Cortical neurotransmitters and enhanced neuronal activity can influence hemodynamics (Stagg et al., 2009; Stagg & Nitsche, 2011), and FNIRS can non-invasively measure the changes in state-related concentrations of HbO and HbR. We observed significant HbO changes in many regions during stimulation, with channels near the anode showing positive activation and distant channels displaying negative activation. Opposing HbO and HbR trends observed in these positively activated channels exclude vascular constriction as a confounding factor in oxygen dynamics. Notably, near the left DLPFC, both the 0.05 Hz and 0.02 Hz groups exhibited higher power peaks near their respective stimulation frequencies than pre-stimulation. These findings indicate the brain's ability to respond and adapt to different infra-slow stimulation frequencies, aligning with previous studies on task-periodicity (Fiveash et al., 2020; Klar et al., 2022, 2023). These results support the entrainment theory (Thut et al., 2011, 2012), suggesting that regularly repeated external stimulation can entrain brain activity (Thut et al., 2012).
Changes of neural oscillations have been shown to modulate cognitive efficiency (Garrett et al., 2013, 2014; Thut et al., 2017; Lu et al., 2017; McDonnell & Ward, 2011; Palva & Palva, 2018). This study further examined the role of enhanced infra-slow power in EFs, suggesting that the 0.02 Hz-related effectiveness in inhibition and updating may be mediated by separate neural mechanisms. Specifically, increased 0.02 Hz activity near the stimulation site facilitated inhibition function, while elevated 0.05 Hz activity constrained updating function. These trends were consistent in Experiment 2, suggesting that different EF subcomponents may be regulated by distinct infra-slow oscillations.
Brain oscillations in different frequencies are believed to facilitate information exchange within and between different brain regions (Begleiter et al., 2006; Klimesch et al., 1996). To explore the mechanisms underlying this modulation, we analyzed the spatial characteristics of this effect by examining changes in PLV across all channels within the frequency range surrounding the stimulation frequency (±0.002 Hz). We observed significant interactions predominantly localized between the left DLPFC and PFC, with a little extension to contralateral parietal regions at the frequency of 0.02±0.002 Hz.
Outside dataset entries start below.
-- ==== Sys2Proof/Machine/Dma.lean ====
section
/-! DEFINITION. Session DMA (R272 to R288): the port and its order, descriptor channels, streaming channels, aborts, and
stores to the registers. -/

namespace Sys2Proof.Machine

/-! ### Registers -/

def dmaReg (n r : Nat) : Nat := 0xF880 + 32 * n + r

def Session.ch (x : Session) (n : Fin 4) : DmaCh := x.dma[n.val]
def Session.setCh (n : Fin 4) (d : DmaCh) (x : Session) : Session := { x with dma := x.dma.set n.val d }

/-- EN is cleared by the channel. -/
def Session.clearEn (n : Nat) (x : Session) : Session :=
  x.setIo (dmaReg n 0) (x.ioN (dmaReg n 0) - x.ioN (dmaReg n 0) % 2)

/-- The ring length of a descriptor channel: 0 and above 256 act as 256 (R288). -/
def ringEntries (v : Nat) : Nat := if v = 0 ∨ 256 < v then 256 else v

/-! ### Words (R272, R273) -/

/-- A word a transfer reads, as it stands: what the thread has written in a staging line too (R273; DEDUCED, log entry 62). None
where the access waits. -/
def State.dmaRead (c : CtxNo) (space bank a : Nat) (s : State) : State × Option Word :=
  match s.ses c with
  | some x =>
    if space = 0 then
      (match (if a < 0xC000 && !x.fast then x.stagedWord (dLine a) (a % 64) else none) with
        | some w => (s, some w)
        | none => s.dUnitRead c a)
    else if space = 1 then s.vRead c (x.bankOf bank) (a % 65536)
    else s.sRead c (x.halfOf bank) (x.sWrap a)
  | none => (s, none)

/-- A word a transfer writes, landing in cycle `t`. -/
def State.dmaWrite (c : CtxNo) (t : Nat) (e : Nat × Nat × Nat × Word) (s : State) : State × Bool :=
  match s.ses c with
  | some x =>
    if e.1 = 0 then s.dUnitWrite c e.2.2.1 e.2.2.2
    else if e.1 = 1 then s.vWrite c (x.bankOf e.2.1) (e.2.2.1 % 65536) e.2.2.2 t
    else s.sWrite c (x.halfOf e.2.1) (x.sWrap e.2.2.1) e.2.2.2 t
  | none => (s, false)

def State.dmaWrites (c : CtxNo) (t : Nat) : List (Nat × Nat × Nat × Word) → State → State × Bool
  | [], s => (s, true)
  | e :: l, s =>
    match s.dmaWrite c t e with
    | (s1, true) => State.dmaWrites c t l s1
    | r => r

/-- Words read at increasing addresses. None: one waits, or has failed (R66, R86). -/
def State.dmaReads (c : CtxNo) (space bank a : Nat) : Nat → State → State × Option (List Word)
  | 0, s => (s, some [])
  | n + 1, s =>
    match s.dmaRead c space bank a with
    | (s1, some v) =>
      (match State.dmaReads c space bank (a + 1) n s1 with
        | (s2, some l) => (s2, some (v :: l))
        | r => r)
    | (s1, none) => (s1, none)

/-! ### Descriptors (R277 to R281) -/

def DmaCh.word (d : DmaCh) (i : Nat) : Nat := (d.desc.getD i 0).toNat
def DmaCh.own (d : DmaCh) : Bool := (d.word 0).testBit 15
def DmaCh.sspace (d : DmaCh) : Nat := field (d.word 0) 12 2
def DmaCh.dspace (d : DmaCh) : Nat := field (d.word 0) 10 2
def DmaCh.isFill (d : DmaCh) : Bool := (d.word 0).testBit 5
def DmaCh.len (d : DmaCh) : Nat := d.word 3
def DmaCh.rows (d : DmaCh) : Nat := field (d.word 4) 0 11

/-- The address one past the last D word of every row, from a start and a stride. -/
def DmaCh.span (d : DmaCh) (a stride : Nat) : Nat :=
  if d.len = 0 ∨ d.rows = 0 then 0 else a + (d.rows - 1) * stride + d.len

/-- A descriptor ends BADARG before its first burst (R279). -/
def DmaCh.badDesc (d : DmaCh) : Bool :=
  d.sspace == 3 || d.dspace == 3
    || (d.dspace == 0 && decide (0xC000 < d.span (d.word 2) (d.word 6)))
    || (!d.isFill && d.sspace == 0 && decide (0xF000 < d.span (d.word 1) (d.word 5)))

/-- The descriptor ends with a result: it is written back from the next cycle (R281). -/
def DmaCh.finish (result : BitVec 2) (t : Nat) (d : DmaCh) : DmaCh :=
  { d with phase := .writeBack, result := result, ready := t + 1 }

/-- A channel stops. -/
def DmaCh.stop (d : DmaCh) : DmaCh :=
  { d with phase := .off, held := false, abort := false, stopAfter := false, trigs := [], left := 0, next := none }

/-- A channel starts with a run's parameters, its first action from cycle `t` on; a rate gap goes on (R274, R278, R284). -/
def DmaCh.begin (stream : Bool) (r : DmaRun) (t : Nat) (d : DmaCh) : DmaCh :=
  { d with
    phase := if stream then .run else .fetch, kpend := false, ctrl := r.ctrl, p0 := r.p0, p1 := r.p1, dlen := r.dlen
    chunk := r.chunk, dbase := r.dbase, rate := r.rate, desc := [], left := if stream ∧ field r.ctrl.toNat 3 2 = 0 then r.chunk.toNat else 0
    held := false, ready := t, trigs := [], abort := false, abortLate := false, stopAfter := false, next := none }
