/-- BLIT_BURST (R243): the blit's next event. A running session's blit goes on as its instructions pass cycles; one that
waits or has halted comes to the burst's landing by itself. -/
def execBlitBurst (c : CtxNo) (s : State) : Outcome :=
  .next (match s.sesD c none (·.blit) with
    | some b => if s.live c then s.passTo c b.land else s
    | none => s)

/-- DMA_ENABLE (R278, R284): a store of DMA_CTRLn with EN. -/
def execDmaEnable (c : CtxNo) (ch : Fin 4) (ctrl : Word) (s : State) : Outcome :=
  .next (if wbit ctrl 0 then s.storeRow c (dmaReg ch.val 0) ctrl else s)

/-- The present EN and settings of a channel with bits added: what a KICK or an abort stores. -/
def State.dmaBits (s : State) (c : CtxNo) (n bits : Nat) : Word := BitVec.ofNat 16 (s.sesD c 0 (·.ioN (dmaReg n 0)) ||| bits)

/-- KICK (R278). -/
def execKick (c : CtxNo) (ch : Fin 2) (s : State) : Outcome := .next (s.storeRow c (dmaReg ch.val 0) (s.dmaBits c ch.val 2))

/-- DMA_ABORT (R287). -/
def execDmaAbort (c : CtxNo) (ch : Fin 4) (s : State) : Outcome :=
  .next (s.storeRow c (dmaReg ch.val 0) (s.dmaBits c ch.val 4))

/-- The last cycle of the action of a kind that the port carries or starts next, for a channel where one is named. -/
def Session.actEnd (x : Session) (kind : DmaPhase) (ch : Option Nat) : Option Nat :=
  let ok := fun (n : Fin 4) => (x.ch n).phase == kind && (ch.isNone || ch == some n.val)
  match x.dmaAct with
  | some e => if ok e.ch then some (e.land + (if e.count = 7 && kind == .writeBack then 1 else 0)) else none
  | none => ([2, 3, 0, 1] : List (Fin 4)).foldl (fun m n => if ok n then minOpt m (((x.ch n).startAt n).map (fun t =>
      max x.unitAt t + (if kind == .run then x.burstCount n + 1 else 1))) else m) none

/-- An action of the port: a session that waits or has halted comes to its landing by itself. -/
def State.portAction (c : CtxNo) (kind : DmaPhase) (ch : Option Nat) (s : State) : State :=
  if s.live c then
    match s.sesD c none (·.actEnd kind ch) with
    | some t => s.passTo c t
    | none => s
  else s

/-- DESCRIPTOR_READ (R278). -/
def execDescriptorRead (c : CtxNo) (ch : Fin 2) (s : State) : Outcome := .next (s.portAction c .fetch (some ch.val))

/-- DMA_BURST (R273, R280, R285). -/
def execDmaBurst (c : CtxNo) (s : State) : Outcome := .next (s.portAction c .run none)

/-- WRITE_BACK_DESCRIPTOR (R281). -/
def execWriteBackDescriptor (c : CtxNo) (ch : Fin 2) (s : State) : Outcome :=
  .next (s.portAction c .writeBack (some ch.val))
Intriguingly, as the frequency range shifted to 0.05±0.002 Hz, the interaction transitioned from the original DLPFC-PFC circuitry to connections between the bilaterally PL and the left DLPFC. Specifically, we observed an increase in PLV following the onset of stimulation, a pattern not evident in the pseudo-stimulus condition, consistent with prior tDCS studies (Veniero et al., 2015). Increased PLV suggests enhanced neural synchrony (Fiori et al., 2018; Lu et al., 2022), demonstrating specific region-plasticity under various infra-slow stimulation. These findings also align with distinct changes in EFs: the PFC, known for its role in inhibition functions (Aron et al., 2014; Miller et al., 2001), exhibited significantly increased local phase synchronization between the left DLPFC and PFC at 0.02 Hz (Fig. 6b). This heightened local synchrony in the PFC likely facilitated the suppression of irrelevant distractions, thereby strengthening the inhibition function (Aron et al., 2014). Furthermore, stimulation at 0.05 Hz augmented long-range coupling between the DLPFC and PL (Fig. 6c), a network crucial for stimulus-driven memory functions (Anticevic et al., 2010), with its activity suppression associated with increased memory load (Todd et al., 2005). The enhanced synchrony after stimulation may increase information exchange with other regions while reducing memory load.
Different oscillation frequencies are associated with various levels of neural information processing (Chase et al., 2020; Jensen & Colgin, 2007; Wang et al., 2016, 2018, 2019). High-frequency oscillations are linked to local neural activity, while low-frequency oscillations regulate long-distance information transmission and integration (Salvador et al., 2005). This scale effect is not limited to physical distance but is also tied to the functional characteristics of specific brain regions and the complexity of cognitive tasks. Regions with higher cognitive functions exhibit lower activity frequencies (Murray et al., 2014). Infra-slow oscillations can enhance the integration and transmission efficiency of neural information by coordinating different functional networks (Watson & Watson, 2018). Our study observed that different infra-slow O-tDCS might have distinct effects on various EF subcomponents. These findings suggest that distinct infra-slow oscillations may coordinate various brain networks across different scales, influencing specific cognitive functions.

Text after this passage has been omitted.